**YOUR OBJECTIVE**
Below is a listing. Write out exactly its lines between the one holding "let refuse (s" and the one holding "def State.target (s", inclusive.

══════

-- ==== Sys2Proof/Machine/Ops.lean ====
section
/-! DEFINITION. The named operations over the state: tables of groups, blocks and contexts, registers,
memory bytes, PC slots, the agenda, host reports, freezing, taking a trap and returning from one. -/

namespace Sys2Proof.Machine

/-! ## Topology (R2, R21, R22, R46) -/

/-- Core of a slot key. -/
def coreOf (g : Nat) : Nat := g / 48
/-- Slot number of a slot key. -/
def slotOf (g : Nat) : Nat := g % 48
/-- Scheduler of a slot key (R46). -/
def schedOf (g : Nat) : Nat := g % 48 / 12
/-- Die of a core (R2). -/
def dieOfCore (c : Nat) : Nat := c / 64
/-- Die of a slot key. -/
def dieOf (g : Nat) : Nat := dieOfCore (coreOf g)
/-- Local crossbar of a core (R2). -/
def xbarOf (c : Nat) : Nat := c % 64 / 16
/-- Cluster of a core on its die: crossbar × 8 + cluster (R2, R65). -/
def clusterOf (c : Nat) : Nat := c % 64 / 2
/-- Die-link hops between two dies (R21, R22). -/
def hops (a b : Nat) : Nat := match (b + 4 - a) % 4 with | 0 => 0 | 2 => 2 | _ => 1
/-- The lanes all of a die mask's dies. -/
def diesOf (m : BitVec 4) : List Nat := [0, 1, 2, 3].filter fun d => m.toNat / 2 ^ d % 2 = 1

/-! ## Tables of the state -/

/-- A context no table lists. -/
def Ctx.nil : Ctx :=
  { pid := 0, entry := 0, asid := 0, asidWas := none, pdmask := 0, tvec1 := 0, tvec2 := 0, ctxsave := 0, rsxseed := 0,
    mxctl := 0, pmsave := 0, pmcfg := [], ppt := [], agset := [], wgrant := 0, stop := false, ending := none }

/-- A block no table lists. -/
def Block.nil : Block :=
  { id := 0, ctx := 0, launch := 0, gang := 0, lin := 0, rank := 0, core := 0, pair := false, ntile := 1,
    narr := 1, nthr := 1, vregs := 16, sregs := 8, seqLq := 0, cls := 0, age := 0, ord := 0, live := 0,
    places := [], arrs := [], tiles0 := [], tiles1 := [], hnds := [], gates := [], rend := [], spstat := 0,
    mxcfg0 := 0, mxcfg1 := 0, mxcfg2 := 0, swBase := 0, swArm := false, swLead := none, frozen := false,
    saved := false, ready := true, going := false }

/-- A context. -/
def State.ctx (s : State) (k : Nat) : Ctx := Tab.getD s.ctxs Ctx.nil k
/-- The ASID that requests of a context carry on a core (R93): a change reaches the cores other than its writer within
64 ACLK. -/
def State.asidAt (s : State) (k core : Nat) : BitVec 16 :=
  let c := s.ctx k
  match c.asidWas with
  | none => c.asid
  | some (old, by', at') =>
    if core = by' ∨ at' + min 64 (Config.asidReach at' k core).toNat ≤ s.aclk then c.asid else old
/-- A block. -/
def State.blk (s : State) (k : Nat) : Block := Tab.getD s.blocks Block.nil k
/-- A core. -/
def State.core (s : State) (c : Nat) : Core := Tab.getD s.cores Core.reset c
/-- A die. -/
def State.die (s : State) (d : Nat) : Die := Tab.getD s.dies Die.reset d
/-- A partition. -/
def State.part (s : State) (p : Nat) : Part := Tab.getD s.parts Part.reset p
/-- A Welt channel: die × 32 + number, or 128 + number for a package channel. -/
def State.chan (s : State) (c : Nat) : Chan := Tab.getD s.chans Chan.reset c
/-- An Agate bank: die × 128 + slice × 4 + bank. -/
def State.bank (s : State) (b : Nat) : Bank := Tab.getD s.banks Bank.reset b
/-- A Spinel array: core × 24 + number. -/
def State.arr (s : State) (a : Nat) : Arr := Tab.getD s.arrs Arr.reset a

/-- Change a resident group. -/
def State.modGrp (s : State) (g : Nat) (f : Group → Group) : State :=
  { s with groups := Tab.mod s.groups g f }
/-- Put a group in a slot. -/
def State.setGrp (s : State) (g : Nat) (x : Group) : State := { s with groups := Tab.put s.groups g x }
/-- Change a context. -/
def State.modCtx (s : State) (k : Nat) (f : Ctx → Ctx) : State := { s with ctxs := Tab.mod s.ctxs k f }
/-- Change a block. -/
def State.modBlk (s : State) (k : Nat) (f : Block → Block) : State := { s with blocks := Tab.mod s.blocks k f }
/-- Change a core. -/
def State.modCore (s : State) (c : Nat) (f : Core → Core) : State :=
  { s with cores := Tab.put s.cores c (f (s.core c)) }
/-- Change a die. -/
def State.modDie (s : State) (d : Nat) (f : Die → Die) : State :=
  { s with dies := Tab.put s.dies d (f (s.die d)) }
/-- Change a partition. -/
def State.modPart (s : State) (p : Nat) (f : Part → Part) : State :=
  { s with parts := Tab.put s.parts p (f (s.part p)) }
/-- Change a Welt channel. -/
def State.modChan (s : State) (c : Nat) (f : Chan → Chan) : State :=
  { s with chans := Tab.put s.chans c (f (s.chan c)) }
/-- Change an Agate bank. -/
def State.modBank (s : State) (b : Nat) (f : Bank → Bank) : State :=
  { s with banks := Tab.put s.banks b (f (s.bank b)) }
/-- Change a Spinel array. -/
def State.modArr (s : State) (a : Nat) (f : Arr → Arr) : State :=
  { s with arrs := Tab.put s.arrs a (f (s.arr a)) }
/-- Change an asynchronous operation. -/
def State.modOp (s : State) (k : Nat) (f : AOp → AOp) : State := { s with ops := Tab.mod s.ops k f }
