-- ==== Sys2Proof/Machine/Fetch.lean ====
section
/-! DEFINITION. Instruction fetch: the instruction cache, its fills, and the checks of a transfer's target
(R55, R101, R102, R265 to R267, R306, R308). -/

namespace Sys2Proof.Machine

/-! ## Latencies (R91) -/

/-- Load latency from the number of hops, L2 hit (R91). -/
def hopLat (h : Nat) : Nat := match h with | 0 => 112 | 1 => 272 | _ => 384

/-- Unloaded latency of a load that misses L1, from die `d` to address `va` (R91, R100). -/
def State.missLat (s : State) (d : Nat) (asid : BitVec 16) (va : Nat) (n : Need) : Nat :=
  let o := bitsN va 54 2
  let base := hopLat (hops d o)
  let home (pa : Nat) : Nat := if s.l2Has o pa then 0 else 288
  match s.mtlbHit o asid va n false with
  | some x => base + home x.pa
  | none =>
    base + s.walkTime o asid va n false +
      match walk s o asid va with
      | some (.leaf l) => home (leafPa l.bits l.size va)
      | _ => 0

/-- The latency of a request that is injected now and misses the caches of its die, from its issue: its walk takes a place
among those of its translating slice (R91, R100). -/
def State.missGo (s : State) (d : Nat) (asid : BitVec 16) (va : Nat) (n : Need) : State × Nat :=
  let o := bitsN va 54 2
  let base := hopLat (hops d o)
  let home (pa : Nat) : Nat := if s.l2Has o pa then 0 else 288
  let s := s.mtlbChecked o asid va
  match s.mtlbHit o asid va n false with
  | some x => (s, base + home x.pa)
  | none =>
    let (s, pin) := s.mtlbRefused o asid va
    let t0 := s.aclk + 16 + (if d = o then 0 else 48) + 56 * hops d o
    let (s, due) := s.walkFor o asid va t0 (s.walkTime o asid va n false) pin
    (s, base + (due - t0) +
      match walk s o asid va with
      | some (.leaf l) => home (leafPa l.bits l.size va)
      | _ => 0)

/-! ## The instruction cache (R55) -/

/-- The 32-byte block of an address. -/
def blkOf (va : W64) : Nat := va.toNat % 2 ^ 56 / 32

/-- A block the cache holds: it is taken from the one copy of its 128-byte line. -/
def Core.icBlock (c : Core) (asid : BitVec 16) (b : Nat) : Option (List Byte) :=
  (c.ic.find? fun l => l.asid = asid ∧ l.line = b / 4).map fun l => (l.data.drop (b % 4 * 32)).take 32

/-- Install a line: 128 sets of 8 ways (R55). DESIGN CHOICE (assumption 105): R55 names no replacement policy; the line
filled longest ago leaves. -/
def Core.icInstall (c : Core) (asid : BitVec 16) (line : Nat) (bytes : List Byte) (now : Nat) : Core :=
  let rest := c.ic.filter fun l => ¬ (l.asid = asid ∧ l.line = line)
  let same := rest.filter fun l => l.line % 128 = line % 128
  let old := same.foldl (fun a l => min a l.used) now
  let rest := if same.length < 8 then rest else
    match same.find? fun l => l.used = old with
    | some v => rest.erase v
    | none => rest
  { c with ic := ⟨asid, line, bytes, now⟩ :: rest }

/-- What a fetch of a block finds. -/
inductive FetchSt where
  | hit (bytes : List Byte)
  | refused (subc : Nat)
  | pending
  | miss
  deriving DecidableEq, Repr

/-- State of a block's fetch on a core. -/
def State.fetchSt (s : State) (core : Nat) (asid : BitVec 16) (b : Nat) : FetchSt :=
  let c := s.core core
  match c.icBlock asid b with
  | some l => .hit l
  | none =>
    match c.icPend.find? fun p => p.1 = asid ∧ p.2.1 = b / 4 with
    | some (_, _, some sc) => .refused sc.toNat
    | some (_, _, none) => .pending
    | none => .miss

/-- Ask for a block that misses: its line comes (R55). DEDUCED (assumption 20): the cache holds whole lines. -/
def State.fetchAsk (s : State) (core : Nat) (asid : BitVec 16) (b : Nat) (cls : BitVec 2) : State :=
  let s := s.modCore core fun c => { c with icPend := (asid, b / 4, none) :: c.icPend }
  { s with outbox := s.outbox ++ [(s.aclk + 16, .fetch core asid b cls)] }

/-- A fetch's request is injected (R91). -/
def State.fetchGo (s : State) (core : Nat) (asid : BitVec 16) (b : Nat) : State :=
  let (s, n) := s.missGo (dieOfCore core) asid (b * 32) .x
  s.post (n - 16) (.ifetchFill core asid b)

/-- Forget a refused fetch, so that the next attempt asks again (R99). -/
def State.fetchForget (s : State) (core : Nat) (asid : BitVec 16) (b : Nat) : State :=
  s.modCore core fun c => { c with icPend := c.icPend.filter fun p => ¬ (p.1 = asid ∧ p.2.1 = b / 4) }

/-- A missed block arrives: it is translated for execution and installed, or its refusal is kept for the
instruction that needs it (R55, R97, R102). -/
def State.fetchFill (s : State) (core : Nat) (asid : BitVec 16) (b : Nat) : State :=
  let die := bitsN (b * 32) 54 2
  let s := s.fetchForget core asid b
  let refuse (s : State) (sc : Nat) : State :=
    s.modCore core fun c => { c with icPend := (asid, b / 4, some (.ofNat 4 sc)) :: c.icPend }
  if s.pathDown (dieOfCore core) die then refuse s scAbsent
  else
    match s.xlate die asid (b * 32) .x false false with
    | (s, .error sc) => refuse s sc
    | (s, .ok x) =>
      let pa := x.pa / 128 * 128
      let s := s.l2Touch die (pa / 512) (.ofNat 4 (2 ^ (pa / 128 % 4))) false
      s.modCore core fun c => c.icInstall asid (b / 4) (s.readBytes (paddr die pa) 128) s.aclk

/-- The instruction whose first byte is at `pc` in a fetched block: a word that crosses the block is refused
(R267). -/
def wordAt (blk : List Byte) (pc : W64) : Except DecodeError (Instr × Nat) :=
  let r := blk.drop (pc.toNat % 32)
  let w := natOfBytes r
  let n := wordBits w / 8
  if r.length < n then .error (.reserved 0)
  else match decode (w % 2 ^ (8 * n)) with
    | .ok i => .ok (i, n)
    | .error e => .error e

/-- The instruction word at `pc` crosses its 32-byte block (R267). -/
def crosses (blk : List Byte) (pc : W64) : Bool :=
  let r := blk.drop (pc.toNat % 32)
  r.length < wordBits (natOfBytes r) / 8

/-! ## Transfer targets (R306, R308) -/

/-- Outcome of a target's checks; `wait` while its block is on the way. -/
inductive TgtSt where
  | ok | align | unmapped | absent | frozen | perm | landv | wait
  deriving DecidableEq, Repr

/-- Check a target; `land`: the landing check applies. A freeze goes before every trap (R18). -/
def State.target (s : State) (g : Nat) (x : Group) (land : Bool) (t : W64) : TgtSt :=
  let va := vaCheck s (s.ctx x.ctx) (dieOf g) t
  if fld t 0 2 ≠ 0 then (if va = .frozen then .frozen else .align)
  else match va with
    | .unmapped => .unmapped
    | .absent => .absent
    | .frozen => .frozen
    | .ok =>
      match s.fetchSt (coreOf g) (s.asidAt x.ctx (coreOf g)) (blkOf t) with
      | .miss | .pending => .wait
      | .refused sc => if sc = 2 then .perm else if sc = 3 then .absent else .unmapped
      | .hit b =>
        if land then
          match wordAt b t with
          | .ok (.land _, _) => .ok
          | _ => .landv
        else .ok

/-- Rank of a failure among the causes of R308. -/
def tgtRank : TgtSt → Nat
  | .align => 0 | .unmapped => 1 | .absent => 2 | .perm => 3 | .landv => 4 | _ => 5

/-- Cause and subcause of a failure. -/
def tgtCause : TgtSt → Nat × Nat
  | .align => (0x05, 0) | .unmapped => (0x04, 1) | .absent => (0x04, 3) | .perm => (0x04, 2) | _ => (0x06, 0)

/-- What the targets of a transfer decide together, lane by lane (R308). -/
inductive TgtAll where
  | go
  | wait (s : State)
  | freeze
  | trap (cause subc : Nat) (val : W64) (bad : Mask) (s : State)

/-- Check every lane's target: a freeze first, then a wait for the blocks still to be fetched, then the first
cause any lane meets; refused fetches are forgotten, so that a re-issue fetches again. -/
def State.targets (s : State) (g : Nat) (x : Group) (land : Bool) (ts : List (Nat × W64)) : TgtAll :=
  let st := ts.map fun t => (t.1, t.2, s.target g x land t.2)
  let asid := s.asidAt x.ctx (coreOf g)
  let core := coreOf g
  if st.any fun t => t.2.2 = .frozen then .freeze
  else if st.any fun t => t.2.2 = .wait then
    .wait (st.foldl (fun s t =>
      if t.2.2 = .wait ∧ s.fetchSt core asid (blkOf t.2.1) = .miss then s.fetchAsk core asid (blkOf t.2.1) (s.blk x.blk).cls
      else s) s)
  else
    let bad := st.filter fun t => t.2.2 ≠ .ok
    match bad with
    | [] => .go
    | b :: r =>
      let best := r.foldl (fun a t => min a (tgtRank t.2.2)) (tgtRank b.2.2)
      match bad.find? fun t => tgtRank t.2.2 = best with
      | none => .go
      | some t =>
        let s := bad.foldl (fun s t => s.fetchForget core asid (blkOf t.2.1)) s
        .trap (tgtCause t.2.2).1 (tgtCause t.2.2).2 t.2.1 (Mask.of fun l => bad.any fun b => b.1 = l) s

end Sys2Proof.Machine
end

══════

**ANSWER BELOW**
  let refuse (s : State) (sc : Nat) : State :=
    s.modCore core fun c => { c with icPend := (asid, b / 4, some (.ofNat 4 sc)) :: c.icPend }
  if s.pathDown (dieOfCore core) die then refuse s scAbsent
  else
    match s.xlate die asid (b * 32) .x false false with
    | (s, .error sc) => refuse s sc
    | (s, .ok x) =>
      let pa := x.pa / 128 * 128
      let s := s.l2Touch die (pa / 512) (.ofNat 4 (2 ^ (pa / 128 % 4))) false
      s.modCore core fun c => c.icInstall asid (b / 4) (s.readBytes (paddr die pa) 128) s.aclk

/-- The instruction whose first byte is at `pc` in a fetched block: a word that crosses the block is refused
(R267). -/
def wordAt (blk : List Byte) (pc : W64) : Except DecodeError (Instr × Nat) :=
  let r := blk.drop (pc.toNat % 32)
  let w := natOfBytes r
  let n := wordBits w / 8
  if r.length < n then .error (.reserved 0)
  else match decode (w % 2 ^ (8 * n)) with
    | .ok i => .ok (i, n)
    | .error e => .error e

/-- The instruction word at `pc` crosses its 32-byte block (R267). -/
def crosses (blk : List Byte) (pc : W64) : Bool :=
  let r := blk.drop (pc.toNat % 32)
  r.length < wordBits (natOfBytes r) / 8

/-! ## Transfer targets (R306, R308) -/

/-- Outcome of a target's checks; `wait` while its block is on the way. -/
inductive TgtSt where
  | ok | align | unmapped | absent | frozen | perm | landv | wait
  deriving DecidableEq, Repr

/-- Check a target; `land`: the landing check applies. A freeze goes before every trap (R18). -/
def State.target (s : State) (g : Nat) (x : Group) (land : Bool) (t : W64) : TgtSt :=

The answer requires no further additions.